Nuclear power, as we know it on Earth, uses a different nuclear reaction, called fission.
When elements start to expand, like uranium or plutonium, with more protons and neutrons packed inside the nucleus, it is possible to break them back down into smaller elements by hitting them with neutrons. This also results in a change in mass, releasing huge amounts of energy.
The problem lies in the so-called “after-products” of the reactions. These substances are highly radioactive, making them incredibly dangerous and this is the most significant downside to nuclear energy.
Radioactive waste has to be handled incredibly carefully and the best way we currently have of getting rid of it is burying it deep underground. But it makes nuclear reactors dangerous places, and disasters in which radioactive waste has been leaked have caused dire consequences, such as the disaster in Chernobyl in 1986 and Fukushima.
How do nuclear bombs work?
The US was the first country to develop nuclear weapons, followed by Russia in 1949. As of 2016, it is estimated that the US has around 7,000 nuclear warheads, including retired, stored, and deployed weapons. Russia is said to have around 7,300 warheads, France has around 300 and the UK has 215. North Korea, seen as one of the most significant nuclear threats of modern times, has an unknown number of devices, although estimates put the number at around 10.
All nuclear weapons use fission to generate their devastating explosions. Early weapons, including the Little Boy dropped on Hiroshima during WWII, created the critical mass needed to kickstart a fission chain reaction by firing a hollow uranium-235 cylinder at a target made from the same material.
This technique has advanced in recent years and, in modern-day weapons, the critical mass depends on the density of the material. These weapons detonate chemical explosives around a so-called “pit” of uranium-235 or plutonium-239 metal. These isotopes are the most common elements capable of going through fission. Uranium and plutonium are both found naturally in mineral deposits, albeit in tiny amounts (less than 1% in the case of uranium and even less for plutonium) meaning they need to be “manufactured”. This is a costly and time-consuming process and is the main barrier to building nuclear bombs more freely.
In modern nuclear explosions, the blast blows inwards, forcing the atoms in the “pit” together. Once critical mass is achieved, neutrons are used to create a fission chain reaction which, in turns, creates the atomic explosion. Thermonuclear fusion weapons use the energy from the fission explosion to force hydrogen isotopes together creating a fireball that approaches temperatures as hot as the sun.
Why is nuclear power so important?
Since the 1950s, physicists have been attempting to mimic the process that powers the Sun by controlling the fusion of hydrogen atoms into helium. The key to harnessing this power is to “confine” ultra-hot balls of hydrogen gas called plasmas until the amount of energy coming out of the fusion reactions equates to more than was put in. This point is what energy experts call “breakeven” and, if it can be achieved, it would represent a technological breakthrough and could provide an unlimited and abundant source of zero-carbon energy.

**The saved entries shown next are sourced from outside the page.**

-- ==== Sys2Proof/Machine/Gate.lean ====
section
/-!
DEFINITION. Machine/Gate.lean: what the origin gateways do with packets: forming them (Tables 02.7 to 02.9), choosing a port
(R46), giving sequences (R51, R54), and the unacknowledged operations of a context (R217, R218).
-/
namespace Sys2Proof.Machine

/-! ## Packet kinds and classes (Table 02.8) -/

def kRD : BitVec 8 := 0x01
def kWR : BitVec 8 := 0x02
def kWRTK : BitVec 8 := 0x03
def kWRDK : BitVec 8 := 0x04
def kAMO : BitVec 8 := 0x05
def kRED : BitVec 8 := 0x06
def kSHIP : BitVec 8 := 0x07
def kCOLL : BitVec 8 := 0x08
def kCOLLS : BitVec 8 := 0x09
def kSSD : BitVec 8 := 0x0A
def kRDR : BitVec 8 := 0x10
def kACK : BitVec 8 := 0x11
def kAMOR : BitVec 8 := 0x12
def kNRSP : BitVec 8 := 0x13
def kCOLLR : BitVec 8 := 0x14
def kTKQ : BitVec 8 := 0x20
def kTKA : BitVec 8 := 0x21
def kDFN : BitVec 8 := 0x22
def kEVM : BitVec 8 := 0x30
def kTSYNC : BitVec 8 := 0x31
def kKEYX : BitVec 8 := 0x32
def kCAPS : BitVec 8 := 0x33

/-- The class of a kind (Table 02.8), in the order of the pool counts: REQ, RSP, HLD, TKN, CTL; none for a reserved kind. -/
def classOf (k : BitVec 8) : Option Nat :=
  let n := k.toNat
  if n = 4 then some 2
  else if 1 ≤ n ∧ n ≤ 10 then some 0
  else if 0x10 ≤ n ∧ n ≤ 0x14 then some 1
  else if 0x20 ≤ n ∧ n ≤ 0x22 then some 3
  else if 0x30 ≤ n ∧ n ≤ 0x33 then some 4
  else none

/-- A sequenced kind (R51). -/
def sequenced (k : BitVec 8) : Bool :=
  decide (k = kWR) || decide (k = kWRTK) || decide (k = kAMO) || decide (k = kRED)

/-- The polder that link flits of a KEYID belong to (R42); KEYID 0 is management. -/
def State.vfOfKey (s : State) (k : BitVec 8) : Option Nat :=
  if k = 0 then none else (s.vfs.find? fun v => v.2.created && decide (v.2.cfg.keyId = k)).map (·.1)

/-- The address space under which a KEYID's polder sends what belongs to none of its processes (log entry 35). -/
def State.keyAsn (s : State) (k : BitVec 8) : BitVec 16 :=
  match s.vfOfKey k with | none => 0 | some v => (s.polder v).cfg.svAsn

/-- The package of an endpoint (R29). -/
def pkgOf (e : BitVec 20) : Nat := fld e 19 13

/-- A packet with a kind, a destination and nothing else. -/
def packet0 (k : BitVec 8) (dest src : Nat) (keyId : BitVec 8) : Packet :=
  { kind := k, cls := BitVec.ofNat 3 ((classOf k).getD 0), dest := BitVec.ofNat 20 dest, src := BitVec.ofNat 20 src,
    rc := false, len := 1, asn := 0, va := 0, keyId := keyId, op := 0, nbytes := 0, aseq := 0, tokB := 0, tokA := 0,
    wtag := 0, data := [], req := 0, win := 0, qn := 0, ans := 0, chunk := 0, mask := 0, ev := none, ship := none }

/-- The slots of a packet (R44): header, extension slot for a memory packet, data. -/
def slotsOf (k : BitVec 8) (data : Nat) : Nat :=
  1 + (if 1 ≤ k.toNat ∧ k.toNat ≤ 6 then 1 else 0) + (data + 15) / 16

/-- The endpoint of a package's gateway; the home's base die is chosen by its own translation (log entry 9). -/
def gateEp (pkg die : Nat) : Nat := endpoint pkg (16 * die) 0xF0

/-- A request of a thread: its kind, home package, address and data. -/
def State.request (s : State) (t : Ctx) (k : BitVec 8) (home va n : Nat) (data : List Byte) : Packet :=
  { packet0 k (gateEp home 0) (endpoint s.pkgNo.toNat t.cluster t.core) (s.polder t.vf).cfg.keyId with
    asn := BitVec.ofNat 16 t.asn, va := BitVec.ofNat 57 va, nbytes := BitVec.ofNat 13 n, data := data,
    len := BitVec.ofNat 4 (slotsOf k data.length) }

/-- The ports of a destination package's mask (R46). -/
def State.portsTo (s : State) (pkg : Nat) : List Nat :=
  let m := Tab.getD s.masks pkg 0
  (List.range 12).filter fun p => bit m p && decide ((s.port p).st ≠ .failed)

/-- Puts a packet on the port that the hash of the spread picks (R46); none when the mask is empty. -/
def State.emit (s : State) (p : Packet) : Option State :=
  let isReq := decide (p.cls = 0) || decide (p.cls = 2)
  let h := if isReq then Config.portHash (p.va.toNat / 4096) (fld p.src 12 8) else Config.portHash p.dest.toNat 0
  let ports := s.portsTo (pkgOf p.dest)
  match ports with
  | [] => none
  | _ => some (s.modPort (nthD ports (h % ports.length) 0) fun q => { q with txq := q.txq ++ [p] })

/-- Puts a packet on a port, or leaves the state when no port reaches its destination. -/
def State.emit! (s : State) (p : Packet) : State := (s.emit p).getD s

/-- Puts a chunk for a switch group on a working port whose switch has advertised in-switch reduction (R61). -/
def State.emitSwitch (s : State) (p : Packet) : Option State :=
  match (List.range 12).find? fun q => (s.port q).reduction && decide ((s.port q).st ≠ .failed) with
  | none => none
  | some q => some (s.modPort q fun x => { x with txq := x.txq ++ [p] })

/-- The key of a (landing, window) pair at the sequencing point, which the package keeps at base die 0 (log entry 9). -/
def seqKey (landing window : Nat) : Nat := landing * 2 ^ 32 + window

/-- A sequence for a packet that leaves now (R51): none when the window's sequences are used, or when a DFN closed the pair
(R54). -/
def State.takeSeq (s : State) (landing : Nat) : Option (Nat × State) :=
  let w := s.time.window.toNat
  let g := s.gw 0
  let used := Tab.getD g.seq (seqKey landing w) 0
  if 65535 ≤ used ∨ g.dfn.contains (landing, w) ∨ !s.time.locked then none
  else some (used + 1, s.modGw 0 fun g => { g with seq := Tab.put g.seq (seqKey landing w) (used + 1) })

/-- The last sequence given on a pair in the window in force, 0 if none (R55, PSEQ). -/
def State.lastSeq (s : State) (landing : Nat) : Nat := Tab.getD (s.gw 0).seq (seqKey landing s.time.window.toNat) 0

/-- A token: origin, landing, window mod 4, sequence (Table 08.7). -/
def tokenOf (origin landing window seq : Nat) : W32 :=
  BitVec.ofNat 32 (origin * 2 ^ 25 + landing * 2 ^ 18 + window % 4 * 2 ^ 16 + seq)

/-- The outstanding packets of a context at both gateways. -/
def State.outOf (s : State) (c : Nat) : List (Nat × Outst) :=
  ((s.gw 0).out ++ (s.gw 1).out).filter fun e => decide (e.2.ctx = c)

/-- A counted operation (R217): a remote store, token store or reduction. -/
def OutKind.counted : OutKind → Bool
  | .store => true | .token _ => true | .held => true | .red => true | _ => false

/-- An operation of an engine. -/
def OutKind.ofEngine : OutKind → Bool | .engine _ _ _ _ => true | _ => false

/-- A read. -/
def OutKind.reads : OutKind → Bool | .load _ _ => true | .line _ => true | _ => false

/-- The numbers of a context's operations that have not completed: waiting operations, reads, and the outstanding packets of
its heads. -/
def State.pendIds (s : State) (c : Nat) (t : Ctx) : List Nat :=
  t.ops.map (·.id) ++ t.reads.map (·.id) ++ ((s.outOf c).filter fun e => !e.2.kind.ofEngine).map (·.1)

/-- The counted operations of a context that are not acknowledged (R217). -/
def State.countedIds (s : State) (c : Nat) : List Nat := ((s.outOf c).filter fun e => e.2.kind.counted).map (·.1)

/-- An earlier outstanding operation of the context on a common byte, not both reads (R207, R218, R372, R388). -/
def State.outBefore (s : State) (id : Nat) (o : Outst) : Bool :=
  !o.kind.ofEngine && (s.outOf o.ctx).any fun e =>
    decide (e.1 < id) && !e.2.kind.ofEngine && !(e.2.kind.reads && o.kind.reads) && decide (e.2.kind ≠ .ssd) &&
      overlap e.2.pkt.va.toNat e.2.pkt.nbytes.toNat o.pkt.va.toNat o.pkt.nbytes.toNat

/-- Records an outstanding packet at the gateway of a base die. -/
def State.addOut (s : State) (die id : Nat) (o : Outst) : State :=
  s.modGw die fun g => { g with out := Tab.put g.out id o }

/-- Takes an outstanding packet off both gateways. -/
def State.dropOut (s : State) (id : Nat) : State :=
  (s.modGw 0 fun g => { g with out := Tab.erase g.out id }).modGw 1
    fun g => { g with out := Tab.erase g.out id }

/-- The outstanding packet with a number. -/
def State.out? (s : State) (id : Nat) : Option Outst := (Tab.get? (s.gw 0).out id).orElse fun _ => Tab.get? (s.gw 1).out id

/-- Changes the outstanding packet with a number. -/
def State.modOut (s : State) (id : Nat) (f : Outst → Outst) : State :=
  (s.modGw 0 fun g => { g with out := Tab.modify g.out id f }).modGw 1 fun g => { g with out := Tab.modify g.out id f }

/-! ## Token-carrying writes (R55, R56) -/

/-- The fields of a token (Table 08.7). -/
def tokOrigin (k : W32) : Nat := fld k 31 25
def tokLanding (k : W32) : Nat := fld k 24 18
def tokSeq (k : W32) : Nat := fld k 15 0

/-- The full window a token's WIN stands for: the largest not after the current one with its value mod 4 (R56). -/
def State.tokWin (s : State) (k : W32) : Nat :=
  let w := s.time.window.toNat
  (w + 2 ^ 32 - (w + 4 - fld k 17 16) % 4) % 2 ^ 32

/-- A held-write number for a landing package (R55): not one still held, nor one answered less than four windows ago. -/
def State.takeHeld (s : State) (landing : Nat) : Option (Nat × State) :=
  let g := s.gw 0
  let no := (Tab.getD g.heldNo landing 0 + 1) % 4096
  let busy := (g.out ++ (s.gw 1).out).any fun e =>
    decide (e.2.kind = .held) && e.2.sent && decide (pkgOf e.2.pkt.dest = landing) && decide (e.2.pkt.aseq.toNat = no)
  let soon := match Tab.get? g.heldDone (landing * 4096 + no) with
    | none => false
    | some w => decide ((s.time.window - w).toNat < 4)
  if busy || soon then none else some (no, s.modGw 0 fun g => { g with heldNo := Tab.put g.heldNo landing no })

/-- The slots of token-carrying writes that have not left the ports of a base die (R223). -/
def State.hldSlots (s : State) (die : Nat) : Nat :=
  let mine : Packet → Bool := fun p => decide (p.kind = kWRDK) && decide (fld p.src 12 8 / 16 = die)
  let waiting := ((s.gw die).out.filter fun e => !e.2.sent && mine e.2.pkt).map fun e => slotsOf kWRDK e.2.pkt.data.length
  let queued := s.ports.flatMap fun p => (p.2.txq.filter mine).map fun q => slotsOf kWRDK q.data.length
  (waiting ++ queued).foldl (· + ·) 0

/-- Asks a token's landing package for its watermark, for the held write `p` (R56); while unlocked no query is sent (R50). -/
def State.askToken (s : State) (qn : BitVec 16) (k : W32) (p : Packet) (die : Nat) : State :=
  if !s.time.locked then s
  else s.emit! { packet0 kTKQ (gateEp (tokLanding k) 0) (gateEp s.pkgNo.toNat die) p.keyId with
    tokA := k, win := BitVec.ofNat 32 (s.tokWin k), qn := qn, asn := p.asn }

/-- A token-carrying write enters the sluice of a base die: none when its 1,024 entries are used (R55). Tokens that land in
this package are checked where they stand. -/
def State.enterSluice (s : State) (die : Nat) (p : Packet) : Option State :=
  let g := s.gw die
  if 1024 ≤ g.sluice.length then none
  else
    let toks := [p.tokA, p.tokB].filter (· ≠ 0)
    let asks := (List.range toks.length).map fun i => (BitVec.ofNat 16 (g.nextQ + i), nthD toks i 0)
    let h : Held := { pkt := p, tokens := asks, win := s.time.window.toNat }
    let s1 := s.modGw die fun g =>
      { g with sluice := Tab.put g.sluice g.nextHeld h, nextHeld := g.nextHeld + 1, nextQ := g.nextQ + toks.length }
    some (asks.foldl (fun st a =>
      if tokLanding a.2 = s.pkgNo.toNat then st else st.askToken a.1 a.2 p die) s1)

/-- A delivery-failure notice leaves, or waits for a port that can carry it (R54). -/
def State.emitDfn (s : State) (p : Packet) : State :=
  match s.emit p with
  | some s1 => s1
  | none => s.modGw 0 fun g => { g with dfnDue := g.dfnDue ++ [p] }

/-- The origin tells the landing package of a sequenced packet that its window's sequence has a gap, and gives that pair no further
sequence of the window (R54). -/
def State.sendDfn (s : State) (p : Packet) : State :=
  let pair := (pkgOf p.dest, p.win.toNat)
  if (s.gw 0).dfn.contains pair then s
  else (s.modGw 0 fun g => { g with dfn := pair :: g.dfn }).emitDfn
    { packet0 kDFN (gateEp pair.1 0) (gateEp s.pkgNo.toNat 0) p.keyId with win := p.win, asn := p.asn }

/-- A port works again: the notices that have waited leave. -/
def State.dfnsLeave (s : State) : State :=
  (s.gw 0).dfnDue.foldl State.emitDfn (s.modGw 0 fun g => { g with dfnDue := [] })

end Sys2Proof.Machine
end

You’ll likely be aware of Einstein’s most famous equation, E=mc^2. This states that the amount of energy released when a tiny bit of mass is lost is equal to that mass multiplied by the speed of light squared. The speed of light is a pretty huge number.
The smallest nucleus of any element is made up of just one proton, found in hydrogen atoms. Hydrogen, alongside helium, lithium and beryllium are the lightest elements in the universe meaning not much energy is needed for them to form. These light elements formed at the very start of the universe, when it was around three minutes old and cold enough for protons and neutrons to bind together. This is one reason why hydrogen plasmas are seen as the best source of extracting nuclear energy on Earth.
After these first four elements, the universe hit a wall. More energy was needed for the next 88 elements in the periodic table, in order to overcome the protons repelling each other with their positive charges, and for this nuclear fusion has to come into play.